I hope your daughter is okay now! And you too. :)
You're absolutely correct -- we all find comfort in different things. Yet, does that comfort have to come from something not supernatural? If it is supernatural and it brings comfort must it be stripped from them? I'm thinking of arguments I've heard that this belief is merely an emotional (or psychological) crutch -- yet, why in and of itself is this a bad thing?
Point is, I realized we all have the same desires and emotions, even if we call them something else. Today I "do things" because I enjoy them...and I actually find that I enjoy the same things without a real belief in any dogma at all!

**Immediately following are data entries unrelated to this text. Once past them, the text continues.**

/-- Settles O9: the step of a command both ways, then the step of any agent. -/
theorem timestampMovesInThreePhasesOnly : Obligations.TimestampMovesInThreePhasesOnly := by
  refine ⟨fun i s t h => timestamp_commandStep (exec_step h), ?stamps,
    fun s t h he => timestamp_eventStep (s := afterEvent s) he (step_event h)⟩
  case stamps =>
    rintro i s t h ⟨p, hi⟩ hb hf hphase
    rw [exec_of_plan hi] at h
    rcases hphase with hp | ⟨hp, hleaves⟩ | ⟨hp, hleaves⟩
    · rw [transact_write hb hp] at h
      exact writePhase_stamps hf h
    · rw [transact_drain hb hp] at h
      injection h with h
      subst h
      exact drainPhase_stamps hf hp hleaves
    · rw [transact_read hb hp] at h
      exact readPhase_stamps hf hp h hleaves

/-! ## The idle block (42_sequencer R232) -/

/-- `t` is idle, with the results the last command left in `s`. -/
def IdleWithResultsOf (s t : State) : Prop :=
  t.busy = false ∧ t.ph = .idle ∧ t.done = s.done ∧ t.err = s.err ∧ t.exc = s.exc ∧ t.excCode = s.excCode ∧
  t.rxn = s.rxn ∧ t.resLen = s.resLen ∧ t.reqLen = s.reqLen ∧ t.repLen = s.repLen ∧ t.crcOut = s.crcOut ∧
  t.xport = s.xport

theorem idleWithResultsOf_self {s : State} (hb : s.busy = false) (hp : s.ph = .idle) : IdleWithResultsOf s s :=
  ⟨hb, hp, rfl, rfl, rfl, rfl, rfl, rfl, rfl, rfl, rfl, rfl⟩

/-- A step of an idle block keeps its results or is a write of CTRL that starts a command. -/
theorem idle_eventStep {s t : State} {e : Event} (hb : s.busy = false) (hp : s.ph = .idle) (he : e ≠ .reset)
    (h : EventStep s e t) :
    IdleWithResultsOf s t ∨ ∃ v, e = .host (.write .ctrl v) ∧ t.busy = true ∧ t.ph = .check := by
  have hself := idleWithResultsOf_self hb hp
  cases h with
  | starts v => exact .inr ⟨v, rfl, rfl, rfl⟩
  | resets => exact absurd rfl he
  | command _ _ _ _ hbusy | illegal _ _ _ hbusy | illegalLate _ _ _ hbusy => rw [hb] at hbusy; cases hbusy
  | writesOperand _ _ _ _ hframe => rw [hframe]; exact .inl hself
  | line a => rw [lineStep_eq]; exact .inl hself
  | _ => exact .inl hself

/-- Settles O15: a write of CTRL that leaves BUSY = 1 has START. -/
theorem idleUntilTheHostStarts : Obligations.IdleUntilTheHostStarts := by
  intro s t h hb hp he
  refine (idle_eventStep (s := afterEvent s) hb hp he (step_event h)).imp_right fun ⟨v, hv, hbusy, hcheck⟩ =>
    ⟨v, hv, ?_, hbusy, hcheck⟩
  by_contra hstart
  rw [Bool.not_eq_true] at hstart
  rw [step, hv] at h
  cases (writeCtrl_of_not_start hstart (afterEvent s)).symm.trans h
  exact absurd (hb.symm.trans hbusy) (by decide)

end Sys2Proof.Machine
end

section
/-! PROOFS. The statements of 43_operations: no step of a command stops, and one healthy transaction from START to its
result. -/

open Sys2Proof.Claims

namespace Sys2Proof.Machine

/-! ## No step of a command stops (43_operations R251) -/

/-- The step answers a next state, no fault and no refusal. -/
def GoesOn (o : Host.Outcome State Fault Refusal) : Prop := ∃ t, o = .next t

theorem goesOn_next (t : State) : GoesOn (.next t) := ⟨t, rfl⟩

theorem goesOn_onNext {f : State → State} {o : Host.Outcome State Fault Refusal} (h : GoesOn o) :
    GoesOn (onNext f o) := by
  obtain ⟨t, rfl⟩ := h
  exact ⟨f t, rfl⟩

/-- A read inside a buffer goes on as what is done with its bytes. -/
theorem goesOn_withRange {sp : Space} {off n : Nat} {s : State} {k : List Byte → Host.Outcome State Fault Refusal}
    (hin : off + n ≤ spaceSize sp) (hk : ∀ bs, bs.length = n → GoesOn (k bs)) : GoesOn (withRange sp off n s k) := by
  rw [withRange_eq (readRange_eq s hin)]
  exact hk _ (by rw [List.length_map, List.length_range])

section
variable {s : State}
  (hlen : s.reqLen.toNat ≤ Config.maxAdu ∧ s.repLen.toNat ≤ Config.maxAdu ∧ s.rxn.toNat ≤ s.repLen.toNat)
include hlen

/-- WRITE reads REQ within REQ_LEN. -/
theorem writePhase_goesOn : GoesOn (writePhase s) := by
  obtain ⟨hreq, -, -⟩ := hlen
  have hin : 0 + min s.draw.accepts s.reqLen.toNat ≤ spaceSize .req := by
    rw [Nat.zero_add]; exact (Nat.min_le_right ..).trans hreq
  cases hf : s.draw.fault with
  | true => rw [writePhase_fault hf]; exact goesOn_next _
  | false => rw [writePhase_eq hf (readRange_eq s hin)]; exact goesOn_next _

/-- The READ byte step is taken below REP_LEN only. -/
theorem readPhase_goesOn : GoesOn (readPhase s) := by
  obtain ⟨-, hrep, -⟩ := hlen
  unfold readPhase
  split
  · exact goesOn_next _
  · split
    · split
      · next hc =>
        obtain ⟨hlt, -⟩ := Bool.and_eq_true_iff.1 hc
        have hlt : s.rxn.toNat < s.repLen.toNat := of_decide_eq_true hlt
        rw [takeByte_eq (Nat.lt_of_lt_of_le hlt hrep)]
        exact goesOn_next _
      · split <;> exact goesOn_next _
    · split <;> exact goesOn_next _

/-- VCRC reads REP within RXN. -/
theorem vcrcPhase_goesOn : GoesOn (vcrcPhase s) := by
  obtain ⟨-, hrep, hrxn⟩ := hlen
  exact goesOn_withRange (by rw [Nat.zero_add]; exact hrxn.trans hrep) fun _ _ => goesOn_next _

end

section
variable {p : Plan} (hfits : PlanFits p) (s : State)
include hfits

theorem buildPhase_goesOn : GoesOn (buildPhase p s) := by
  have hdata := readRange_eq (sp := .wdata) (off := 0) s ((Nat.zero_add _).trans_le hfits.data)
  have hreq := hfits.request
  rw [buildPhase_eq hdata hfits.reply (by rw [request_length, readRange_length hdata]; omega)]
  exact goesOn_next _

/-- VID of a write reads the echo within both frames. -/
theorem vidPhase_goesOn : GoesOn (vidPhase p s) := by
  cases he : p.echo with
  | none => simp only [vidPhase, he]; exact goesOn_next _
  | some len =>
    obtain ⟨-, hreply, hrequest⟩ := hfits.echo len he
    have hrep := hfits.reply
    have hreq := hfits.request
    simp only [vidPhase, he, vidEcho]
    split
    · exact goesOn_next _
    · refine goesOn_withRange (by simp only [spaceSize]; omega) fun _ _ => ?_
      refine goesOn_withRange (by simp only [spaceSize]; omega) fun _ _ => ?_
      split <;> exact goesOn_next _

/-- EXTRACT reads REP within the predetermined reply, and RDATA holds what it takes. -/
theorem extractPhase_goesOn : GoesOn (extractPhase p s) := by
  have hrep := hfits.reply
  cases hr : p.result with
  | nothing => simp only [extractPhase, hr]; exact goesOn_next _
  | coils n =>
    obtain ⟨hn, hin⟩ := hfits.coils n hr
    simp only [extractPhase, hr]
    refine goesOn_withRange (by simp only [spaceSize]; omega) fun packed _ => ?_
    rw [deliverResult_eq (by rwa [unpackCoils_length])]
    exact goesOn_next _
  | bytes off n =>
    obtain ⟨hn, hin⟩ := hfits.bytes off n hr
    simp only [extractPhase, hr]
    refine goesOn_withRange (by simp only [spaceSize]; omega) fun bs hbs => ?_
    rw [deliverResult_eq (by rwa [hbs])]
    exact goesOn_next _

end

/-- Every phase of a Modbus operation goes on: the plan fits from BUILD on, and the length registers are in range. -/
theorem transact_goesOn {s : State} (h : BlockInv s) {i : Instr} {p : Plan} (hi : decode (commandWord s) = .ok i)
    (hpl : planOf i = some p) (t : BitVec 32) : GoesOn (transact p t s) := by
  obtain ⟨hreq, hrep, hrxn, -⟩ := h.lengths
  have hlen := And.intro hreq (And.intro hrep hrxn)
  have hfits : pastCheck s.ph = true → PlanFits p := fun hp => (planFits_of_blockInv h hi hpl hp).1
  cases hb : s.busy with
  | false => rw [transact_idle hb]; exact goesOn_next _
  | true =>
    cases hp : s.ph
    case build => rw [transact_build hb hp]; exact buildPhase_goesOn (hfits (by rw [hp]; rfl)) s
    case write => rw [transact_write hb hp]; exact writePhase_goesOn hlen
    case read => rw [transact_read hb hp]; exact readPhase_goesOn hlen
    case vcrc => rw [transact_vcrc hb hp]; exact vcrcPhase_goesOn hlen
    case vid => rw [transact_vid hb hp]; exact vidPhase_goesOn (hfits (by rw [hp]; rfl)) s
    case extract => rw [transact_extract hb hp]; exact extractPhase_goesOn (hfits (by rw [hp]; rfl)) s
    all_goals simp only [transact, hb, hp, if_true]; exact goesOn_next _

/-- An accepted CRC unit command has its COUNT within WDATA (42_sequencer R192). -/
theorem countField_le_of_accepted {i : Instr} (hpl : planOf i = none) (ha : accepted i = true) :
    i.countField.toNat ≤ Config.wdataDepth := by
  simp only [accepted, Instr.wellFormed, Bool.and_eq_true] at ha
  obtain ⟨⟨-, hcount⟩, -⟩ := ha
  rcases planOf_cases i with ⟨p, hp⟩ | ⟨n, rfl⟩ | ⟨n, rfl⟩
  · rw [hpl] at hp; cases hp
  all_goals exact of_decide_eq_true hcount

/-- CRCOP reads WDATA within the COUNT that CHECK let pass. -/
theorem crcCommand_goesOn {s : State} (h : BlockInv s) {i : Instr} (hi : decode (commandWord s) = .ok i)
    (hpl : planOf i = none) (run : List Byte → State → State) : GoesOn (crcCommand i.countField run s) := by
  cases hb : s.busy with
  | false => rw [crcCommand_idle hb]; exact goesOn_next _
  | true =>
    cases hp : s.ph
    case crcop =>
      obtain ⟨j, hj, ha, -⟩ := h.command (by rw [hp]; rfl)
      cases hi.symm.trans hj
      rw [crcCommand_crcop hb hp]
      exact goesOn_withRange ((Nat.zero_add _).trans_le (countField_le_of_accepted hpl ha)) fun _ _ => goesOn_next _
    all_goals simp only [crcCommand, hb, hp, if_true]; exact goesOn_next _

theorem exec_goesOn {s : State} (h : BlockInv s) {i : Instr} (hi : decode (commandWord s) = .ok i) :
    GoesOn (exec i s) := by
  rcases planOf_cases i with ⟨p, hpl⟩ | ⟨n, rfl⟩ | ⟨n, rfl⟩
  · rw [exec_of_plan hpl]
    exact transact_goesOn h hi hpl _
  · exact crcCommand_goesOn h hi rfl computeStep
  · exact crcCommand_goesOn h hi rfl validateStep

theorem runCommand_goesOn {s : State} (h : BlockInv s) : GoesOn (runCommand s) := by
  cases hi : decode (commandWord s) with
  | ok i => rw [runCommand_ok hi]; exact exec_goesOn h hi
  | error e => rw [runCommand_error hi]; exact goesOn_next _

/-- Settles O3: every index a phase reads or writes is in its buffer, by the lengths the invariant bounds and the plan
that fits; the draw is none of the invariant's. -/
theorem noCommandStepStops : Obligations.NoCommandStepStops := by
  refine fun s h => ⟨fun i hi => exec_goesOn h hi, fun d r => ?_⟩
  cases hb : s.busy with
  | true =>
    rw [sequencerStep_busy hb]
    exact goesOn_onNext (runCommand_goesOn (blockInv_congr h rfl rfl rfl))
  | false => exact ⟨clearCounters r s, if_neg (by simp [hb])⟩

/-! ## Reading a buffer whose bytes are known -/

theorem readByte_eq_getD {sp : Space} {n : Nat} {s : State} {bs : List Byte} (h : readRange sp 0 n s = some bs)
    {k : Nat} (hk : k < n) : readByte sp k s = bs.getD k 0 := by
  rw [List.getD_eq_getElem?_getD, readRange_getElem? h hk, Option.getD_some, Nat.zero_add]
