/-- The extended value G as a number below 2^g (R137). -/
def exaG (k : ExaKind) (rec : List Byte) : Nat :=
  leNat (rec.take (exaFlagOff k)) + leNat ((rec.drop (exaFlagOff k + 4)).take 4) * 2 ^ k.vbits

/-- A record with G and the OR of its flags with the given NAN, PINF, NINF bits; OV follows from G (R138). -/
def exaPut (k : ExaKind) (rec : List Byte) (g : Nat) (fl : Nat) : List Byte :=
  let gx := g / 2 ^ k.vbits
  let v := g % 2 ^ k.vbits
  let top := bit v (k.vbits - 1)
  let inRange := (gx == 0 && !top) || (gx == 2 ^ 32 - 1 && top)
  let old := leNat ((rec.drop (exaFlagOff k)).take 4)
  let fw := old / 16 * 16 + (if inRange then 0 else 8) + ((old % 8) ||| fl)
  leBytes v (exaFlagOff k) ++ leBytes fw 4 ++ leBytes gx 4 ++ rec.drop (exaFlagOff k + 8)

/-- exa_add of R138. -/
def exaAdd (k : ExaKind) (rec : List Byte) (x : XVal) : List Byte :=
  let g := exaG k rec
  let m := 2 ^ (k.vbits + 32)
  match x with
  | .nan _ => exaPut k rec g 1
  | .inf neg => exaPut k rec g (if neg then 4 else 2)
  | .zero _ => exaPut k rec g 0
  | .fin n d e => exaPut k rec (((g : Int) + (finFloor n d (e + k.f)).1) % (m : Nat)).toNat 0

/-- exa_merge of R138. -/
def exaMerge (k : ExaKind) (rec other : List Byte) : List Byte :=
  exaPut k rec ((exaG k rec + exaG k other) % 2 ^ (k.vbits + 32)) (leNat ((other.drop (exaFlagOff k)).take 4) % 8)

/-- exa_round of R139. -/
def exaRound (k : ExaKind) (rec : List Byte) (f : FC) : Nat × Flags :=
  let fw := leNat ((rec.drop (exaFlagOff k)).take 4)
  let g := exaG k rec
  let m := 2 ^ (k.vbits + 32)
  let gi : Int := if 2 * g ≥ m then (g : Int) - m else g
  if bit fw 0 then (nanPat f, 0)
  else if bit fw 1 && bit fw 2 then (nanPat f, fNV)
  else if bit fw 1 then rnd (.inf false) f .rne 0
  else if bit fw 2 then rnd (.inf true) f .rne 0
  else if bit fw 3 then (nanPat f, fNV)
  else rnd (mkFin gi 1 (-(k.f : Int)) false) f .rne 0

end Sys2Proof.Machine
end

Well, I've never made the transition from dogma to without, so I can't relate. Yet, I have plenty of beliefs that don't rely on reason. I do find comfort in them and sort of like them. I mean, I don't believe in leprechauns, ghosts, or oogie boogie men, yet, I just sort of believe things for no other reason than I like to! If I want to believe something because it makes it easier for me to cope then I do it -- well, at least I try to. :)
Unfortunately I think it is our duty to help adults come to terms with the reality of this existence. I think while it may be a comforting idea to believe in God and the afterlife, it is more of drain on our resources. We need to simply treat a belief in God like a belief in the well-being of Tupac Shakur, silly and not worthy of serious attention.